BACKGROUND TO THE INVENTION

Plastics material articles are commonly produced by injection moulding, extrusion or blow moulding which involves propelling plastics material from a screw and barrel assembly into a mould or through a shaping die. The injection and extruder assembly typically comprises a barrel which is gravity fed from a hopper with plastics material feedstock in granular form. A screw-type extruder in the barrel transports the granules along a sequence of sections. Heat is generated by the shearing action of the screw on the material and by heating elements around the barrel, so that the plastics material is molten by the time it reaches the last section. The plastics material is also compressed and degassed. From the last section, the molten material is extruded through a nozzle or injected by advancing the screw plunger.

The primary constituent of the feedstock may be colourless base plastics material. To produce special visual effects in moulded articles, a colourant or other additive may be introduced into the feedstock before or during the melting process. The colourant may be a powder or what is referred to as a masterbatch, which may consist of a carrier of a plastics material, which may be similar to or different from the feedstock material, with a high concentration of colour (pigment) loading.

Certain multi-coloured visual effects in moulded articles, known as variegated effects, consist of regions of concentrated colour, with gradually changing colour zones between each region. To achieve these, it is known to introduce each of a range of multi-colorants into the feedstock in turn and for each colourant to remain confined to the portion of feedstock into which it is introduced, up to the point of melting. However, because granules of masterbatch are intentionally as small as possible so as to achieve a high ratio of masterbatch to feedstock, the masterbatch granules disperse uniformly, which results in indistinct colour regions in moulded articles.

In WO98/23433A we disclosed a modified injection apparatus for controlled delivery of granular materials fed into the barrel of the injector to achieve multi-colour effects in the moulded articles. While this apparatus achieved good results, the additional cost of the precision delivery apparatus was a limiting factor in adoption of the method.
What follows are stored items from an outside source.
@[simp] theorem State.chunkFail_fuses (s : State) (c : Chunk) (st : Nat) (d : Nat) : (State.chunkFail s c st d).fuses =
    s.fuses := by
  unfold State.chunkFail
  dsimp only
  (repeat' split) <;> simp_all

@[simp] theorem State.finishLoad_fuses (s : State) (c : Ctx) : (State.finishLoad s c).fuses = s.fuses := by
  unfold State.finishLoad
  dsimp only
  (repeat' split) <;> simp_all

@[simp] theorem State.drained_fuses (s : State) (c : Chunk) : (State.drained s c).fuses = s.fuses := by
  unfold State.drained
  (repeat' split) <;> simp

@[simp] theorem State.chunkGone_fuses (s : State) (c : Chunk) : (State.chunkGone s c).fuses = s.fuses := by
  unfold State.chunkGone
  simp

@[simp] theorem State.lostRec_fuses (s : State) (c : Nat) : (State.lostRec s c).fuses = s.fuses := by
  unfold State.lostRec
  simp

@[simp] theorem State.issueRec_fuses (s : State) (r : CmpRec) : (State.issueRec s r).1.fuses = s.fuses := by
  unfold State.issueRec
  dsimp only
  (repeat' split) <;> simp_all

@[simp] theorem State.releaseCtx_fuses (s : State) (c : Ctx) : (State.releaseCtx s c).fuses = s.fuses := by
  unfold State.releaseCtx
  simp

@[simp] theorem State.invAccept_fuses (s : State) (w : Nat) (r : InvReq) : (State.invAccept s w r).fuses = s.fuses := by
  unfold State.invAccept
  simp

@[simp] theorem State.invWrite_fuses (s : State) (w : Nat) (word : Nat) (half : Bool) : (State.invWrite s w word half).fuses
    = s.fuses := by
  unfold State.invWrite
  simp

@[simp] theorem State.tcDrop_fuses (s : State) (p : TcEnt → Bool) : (State.tcDrop s p).fuses = s.fuses := by
  unfold State.tcDrop
  simp

@[simp] theorem State.invOne_fuses (s : State) (w : Nat) (last : Option Nat) (r : InvReq) : (State.invOne s w last r).1.fuses
    = s.fuses := by
  unfold State.invOne
  (repeat' split) <;> simp

@[simp] theorem State.invLane_fuses (s : State) (base : List TcEnt) (w : Nat) : (State.invLane s base w).fuses = s.fuses
    := by
  unfold State.invLane
  dsimp only
  (repeat' split) <;> simp_all

@[simp] theorem State.ctxOn_fuses (s : State) (t : Nat) : (State.ctxOn s t).fuses = s.fuses := by
  unfold State.ctxOn
  simp

@[simp] theorem State.atsApply_fuses (s : State) : (State.atsApply s).fuses = s.fuses := by
  unfold State.atsApply
  simp

@[simp] theorem State.applyI1_fuses (s : State) : (State.applyI1 s).fuses = s.fuses := by
  unfold State.applyI1
  simp

@[simp] theorem State.ackLane_fuses (s : State) (w : Nat) (seq : Nat) : (State.ackLane s w seq).fuses = s.fuses := by
  unfold State.ackLane
  simp

@[simp] theorem State.atsComplete_fuses (s : State) (x : Nat × Nat × Nat) : (State.atsComplete s x).fuses = s.fuses := by
  unfold State.atsComplete
  simp

@[simp] theorem State.applyI4_fuses (s : State) : (State.applyI4 s).fuses = s.fuses := by
  unfold State.applyI4
  simp

@[simp] theorem State.loadPins_fuses (s : State) (t : Nat) : (State.loadPins s t).fuses = s.fuses := by
  unfold State.loadPins
  simp

@[simp] theorem State.dropTables_fuses (s : State) (t : Nat) : (State.dropTables s t).fuses = s.fuses := by
  unfold State.dropTables
  simp

@[simp] theorem State.ctxTransfer_fuses (s : State) (t : Nat) (wroteEn : Bool) (moved : Bool) : (State.ctxTransfer s t
    wroteEn moved).fuses = s.fuses := by
  unfold State.ctxTransfer
  simp

@[simp] theorem State.ctxOff_fuses (s : State) (t : Nat) : (State.ctxOff s t).fuses = s.fuses := by
  unfold State.ctxOff
  simp

@[simp] theorem State.pinWalk_fuses (s : State) (t : Nat) (z0 : List Nat) (z1 : List TcEnt) : (State.pinWalk s t z0
    z1).1.fuses = s.fuses := by
  induction z0 generalizing s z1 with
  | nil => rfl
  | cons va rest ih =>
    unfold State.pinWalk
    split
    · split
      · rfl
      · exact ih ..
    · rcases h : (s.walkBegin pinCache 2 t va).walk pinCache 2 t va with ⟨s1, r⟩
      have h1 : s1.fuses = s.fuses := by simpa [h] using (s.walkBegin pinCache 2 t va).walk_fuses pinCache 2 t va
      cases r with
      | wait => exact h1
      | fail x => simp [h1]
      | ok e => dsimp only; split <;> simp [ih, h1]

@[simp] theorem State.fqEdge_fuses (s : State) : (State.fqEdge s).fuses = s.fuses := by
  unfold State.fqEdge
  simp

@[simp] theorem State.fqVisible_fuses (s : State) : (State.fqVisible s).fuses = s.fuses := by
  unfold State.fqVisible
  simp

@[simp] theorem State.tfqPop_fuses (s : State) (tenant : Nat) : (State.tfqPop s tenant).fuses = s.fuses := by
  unfold State.tfqPop
  (repeat' split) <;> simp

@[simp] theorem State.tinvClr_fuses (s : State) (tenant : Nat) : (State.tinvClr s tenant).fuses = s.fuses := by
  unfold State.tinvClr
  simp

@[simp] theorem State.showDebug_fuses (s : State) (scope : Nat) (remain : Nat) : (State.showDebug s scope remain).fuses =
    s.fuses := by
  unfold State.showDebug
  simp

@[simp] theorem State.revokeDebug_fuses (s : State) : (State.revokeDebug s).fuses = s.fuses := by
  unfold State.revokeDebug
  simp

@[simp] theorem State.confOn_fuses (s : State) : (State.confOn s).fuses = s.fuses := by
  unfold State.confOn
  simp

@[simp] theorem State.confOff_fuses (s : State) : (State.confOff s).fuses = s.fuses := by
  unfold State.confOff
  simp

@[simp] theorem State.dropPart_fuses (s : State) (p : Nat) : (State.dropPart s p).fuses = s.fuses := by
  unfold State.dropPart
  simp

@[simp] theorem State.unpair_fuses (s : State) (p : Nat) (st : Nat) : (State.unpair s p st).fuses = s.fuses := by
  unfold State.unpair
  simp

@[simp] theorem State.sendLine_fuses (s : State) (l : Nat) : (State.sendLine s l).fuses = s.fuses := by
  unfold State.sendLine
  simp

@[simp] theorem State.syncNext_fuses (s : State) : (State.syncNext s).fuses = s.fuses := by
  unfold State.syncNext
  (repeat' split) <;> simp

@[simp] theorem State.tdiUnpair_fuses (s : State) (t : Nat) : (State.tdiUnpair s t).fuses = s.fuses := by
  unfold State.tdiUnpair
  (repeat' split) <;> simp

@[simp] theorem State.setTdi_fuses (s : State) (t : Nat) (x : Nat) : (State.setTdi s t x).fuses = s.fuses := by
  unfold State.setTdi
  (repeat' split) <;> simp

@[simp] theorem State.vfReset_fuses (s : State) (fn : Nat) : (State.vfReset s fn).fuses = s.fuses := by
  unfold State.vfReset
  simp

@[simp] theorem State.endReads_fuses (s : State) (fn : Nat) : (State.endReads s fn).fuses = s.fuses := by
  unfold State.endReads
  simp

@[simp] theorem State.enOff_fuses (s : State) (t : Nat) : (State.enOff s t).fuses = s.fuses := by
  unfold State.enOff
  simp

@[simp] theorem State.teardown_fuses (s : State) (t : Nat) : (State.teardown s t).fuses = s.fuses := by
  unfold State.teardown
  simp

@[simp] theorem State.vfFlr_fuses (s : State) (t : Nat) : (State.vfFlr s t).fuses = s.fuses := by
  unfold State.vfFlr
  simp

@[simp] theorem State.tearAll_fuses (s : State) : (State.tearAll s).fuses = s.fuses := by
  unfold State.tearAll
  simp

@[simp] theorem State.ringsOff_fuses (s : State) (t : Nat) : (State.ringsOff s t).fuses = s.fuses := by
  unfold State.ringsOff
  simp

@[simp] theorem State.releaseTenant_fuses (s : State) (t : Nat) : (State.releaseTenant s t).fuses = s.fuses := by
  unfold State.releaseTenant
  simp

@[simp] theorem State.setKeys_fuses (s : State) (o : Nat) (k : Option Nat × Option Nat) (cur : Nat) : (State.setKeys s o k
    cur).fuses = s.fuses := by
  unfold State.setKeys
  simp

@[simp] theorem State.freshKey_fuses (s : State) (o : Nat) (slot : Nat) (cur : Nat) : (State.freshKey s o slot cur).fuses =
    s.fuses := by
  unfold State.freshKey
  simp

@[simp] theorem State.retireKey_fuses (s : State) (o : Nat) : (State.retireKey s o).fuses = s.fuses := by
  unfold State.retireKey
  simp

@[simp] theorem State.keyRefused_fuses (s : State) : (State.keyRefused s).fuses = s.fuses := by
  unfold State.keyRefused
  simp

@[simp] theorem State.rotateCmd_fuses (s : State) (owner : Nat) : (State.rotateCmd s owner).fuses = s.fuses := by
  unfold State.rotateCmd
  simp

@[simp] theorem State.retireCmd_fuses (s : State) (owner : Nat) : (State.retireCmd s owner).fuses = s.fuses := by
  unfold State.retireCmd
  simp

@[simp] theorem State.sweepStep_fuses (s : State) (o : Nat) (n : Nat) : (State.sweepStep s o n).fuses = s.fuses := by
  unfold State.sweepStep
  (repeat' split) <;> simp

@[simp] theorem State.sweepsEnd_fuses (s : State) : (State.sweepsEnd s).fuses = s.fuses := by
  unfold State.sweepsEnd
  simp

@[simp] theorem State.discardLines_fuses (s : State) (rs : List (Nat × Nat)) : (State.discardLines s rs).fuses = s.fuses := by
  unfold State.discardLines
  simp

@[simp] theorem State.scrubStart_fuses (s : State) (o : Nat) : (State.scrubStart s o).fuses = s.fuses := by
  unfold State.scrubStart
  simp

@[simp] theorem State.scrubStep_fuses (s : State) (o : Nat) (n : Nat) : (State.scrubStep s o n).fuses = s.fuses := by
  unfold State.scrubStep
  (repeat' split) <;> simp

@[simp] theorem State.cleanMove_fuses (s : State) : (State.cleanMove s).fuses = s.fuses := by
  unfold State.cleanMove
  simp

@[simp] theorem State.cleanNow_fuses (s : State) : (State.cleanNow s).fuses = s.fuses := by
  unfold State.cleanNow
  simp

@[simp] theorem State.scrubsEnd_fuses (s : State) : (State.scrubsEnd s).fuses = s.fuses := by
  unfold State.scrubsEnd
  simp

@[simp] theorem State.rotateKey_fuses (s : State) (o : Nat) : (State.rotateKey s o).fuses = s.fuses := by
  unfold State.rotateKey
  simp

@[simp] theorem State.keysI2_fuses (s : State) : (State.keysI2 s).fuses = s.fuses := by
  unfold State.keysI2
  simp

@[simp] theorem State.draw_fuses (s : State) : (State.draw s).1.fuses = s.fuses := by
  unfold State.draw
  simp

@[simp] theorem State.unsigned_fuses (s : State) : (State.unsigned s).fuses = s.fuses := by
  unfold State.unsigned
  simp

@[simp] theorem State.tdisp_fuses (s : State) (code : Nat) (tenant : Nat) (args : List Nat) : (State.tdisp s code tenant
    args).fuses = s.fuses := by
  unfold State.tdisp
  simp

@[simp] theorem State.tdispErr_fuses (s : State) (tenant : Nat) : (State.tdispErr s tenant).fuses = s.fuses := by
  unfold State.tdispErr
  simp

@[simp] theorem State.tdiError_fuses (s : State) (t : Nat) : (State.tdiError s t).fuses = s.fuses := by
  unfold State.tdiError
  simp

@[simp] theorem State.tdispFail_fuses (s : State) (t : Nat) : (State.tdispFail s t).fuses = s.fuses := by
  unfold State.tdispFail
  simp

@[simp] theorem State.spdm_fuses (s : State) (code : Nat) (args : List Nat) (data : List Byte) (signed : Option (List Byte))
    : (State.spdm s code args data signed).fuses = s.fuses := by
  unfold State.spdm
  simp

@[simp] theorem State.spdmErr_fuses (s : State) (code : Nat) : (State.spdmErr s code).fuses = s.fuses := by
  unfold State.spdmErr
  simp

@[simp] theorem State.spdmSigned_fuses (s : State) (code : Nat) (args : List Nat) (data : List Byte) (nonce : List Byte) :
    (State.spdmSigned s code args data nonce).fuses = s.fuses := by
  unfold State.spdmSigned
  simp

@[simp] theorem State.tmeasGo_fuses (s : State) (tenant : Nat) : (State.tmeasGo s tenant).fuses = s.fuses := by
  unfold State.tmeasGo
  simp

@[simp] theorem State.tmeasFail_fuses (s : State) (t : Nat) (cause : Nat) : (State.tmeasFail s t cause).fuses = s.fuses := by
  unfold State.tmeasFail
  simp

@[simp] theorem State.wgtI0_fuses (s : State) : (State.wgtI0 s).fuses = s.fuses := by
  unfold State.wgtI0
  simp

@[simp] theorem State.putRepair_fuses (s : State) (vals : NMap Nat) : (State.putRepair s vals).fuses = s.fuses := by
  unfold State.putRepair
  simp

@[simp] theorem State.recordRepair_fuses (s : State) (i : Nat) (x : Nat) : (State.recordRepair s i x).fuses = s.fuses := by
  unfold State.recordRepair
  (repeat' split) <;> simp

@[simp] theorem State.saveRepair_fuses (s : State) : (State.saveRepair s).fuses = s.fuses := by
  unfold State.saveRepair
  (repeat' split) <;> simp

@[simp] theorem State.saveTrain_fuses (s : State) (key : Nat) (x : Nat) : (State.saveTrain s key x).fuses = s.fuses :=
    by
  unfold State.saveTrain
  simp

@[simp] theorem State.showField_fuses (s : State) : (State.showField s).fuses = s.fuses := by
  unfold State.showField
  simp

@[simp] theorem State.zeroBuf_fuses (s : State) : (State.zeroBuf s).fuses = s.fuses := by
  unfold State.zeroBuf
  simp

@[simp] theorem State.lcsEnd_fuses (s : State) (r : Nat) : (State.lcsEnd s r).fuses = s.fuses := by
  unfold State.lcsEnd
  simp

@[simp] theorem State.lcsRun_fuses (s : State) (arg : Option Nat) (f : State → State × Nat) (hf : ∀ s , (f s ).1.fuses =
    s.fuses) : (State.lcsRun s arg f).fuses = s.fuses := by
  unfold State.lcsRun
  (repeat' split) <;> simp_all

@[simp] theorem State.showNonce_fuses (s : State) (n : Option (List Byte)) : (State.showNonce s n).fuses = s.fuses := by
  unfold State.showNonce
  simp

@[simp] theorem State.lcsChallenge_fuses (s : State) : (State.lcsChallenge s).1.fuses = s.fuses := by
  unfold State.lcsChallenge
  dsimp only
  (repeat' split) <;> simp_all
US2004/0038002 discloses an extruded wood imitation component and a process to produce the same. The component has a solid core with streaks of contrasting coloured polymer running throughout to simulate a natural wood appearance. The effect is produced by introducing into the pre-extrusion mix groups of different coloured pellets and pellets of different sizes. Larger pellets take longer to melt, thus receive less mixing. This results in larger and longer streaks of the coloured polymer.

US2011/0177291 discloses a co-extrusion process for making decorative mouldings having a simulated wood appearance. Colour particles are added to the pre-mix in the conventional manner, the colour particles having a different melting point to the base material. The mixture travels within the tubular channel of an extruder and the heat and shear energy imparted to it is not sufficient to completely mix the colour though out the mixture. Coloured helical vein segments are thus retained on the co-extruded component.

There has now been devised a method which overcomes or substantially mitigates the above mentioned and/or other disadvantages associated with the prior art.

SUMMARY OF THE INVENTION

In a first aspect of the invention there is provided a method of plastic moulding to form a moulded or extruded article, the method employing a moulding apparatus comprising a barrel containing a screw extending between a feed zone supplied by a feed hopper for plastics material, a compression zone and a metering zone for delivery of molten plastics material to a mould or extrusion die, the method comprising introducing into the feed zone a first plastics material and a single body of a second plastics material, the first plastics material having a different physical property to the second plastics material and the second plastics material being introduced into the feed zone in a size and a frequency of delivery relative to the flow of the material through the barrel such that the second plastics material is substantially melted and blended with the first plastics material to form a third plastics material with a different physical property to the first or second plastics material across the whole cross sectional area of the metering zone, the molten plastics material delivered to the mould or extrusion die in a predetermined sequence with each plastics material having different physical properties.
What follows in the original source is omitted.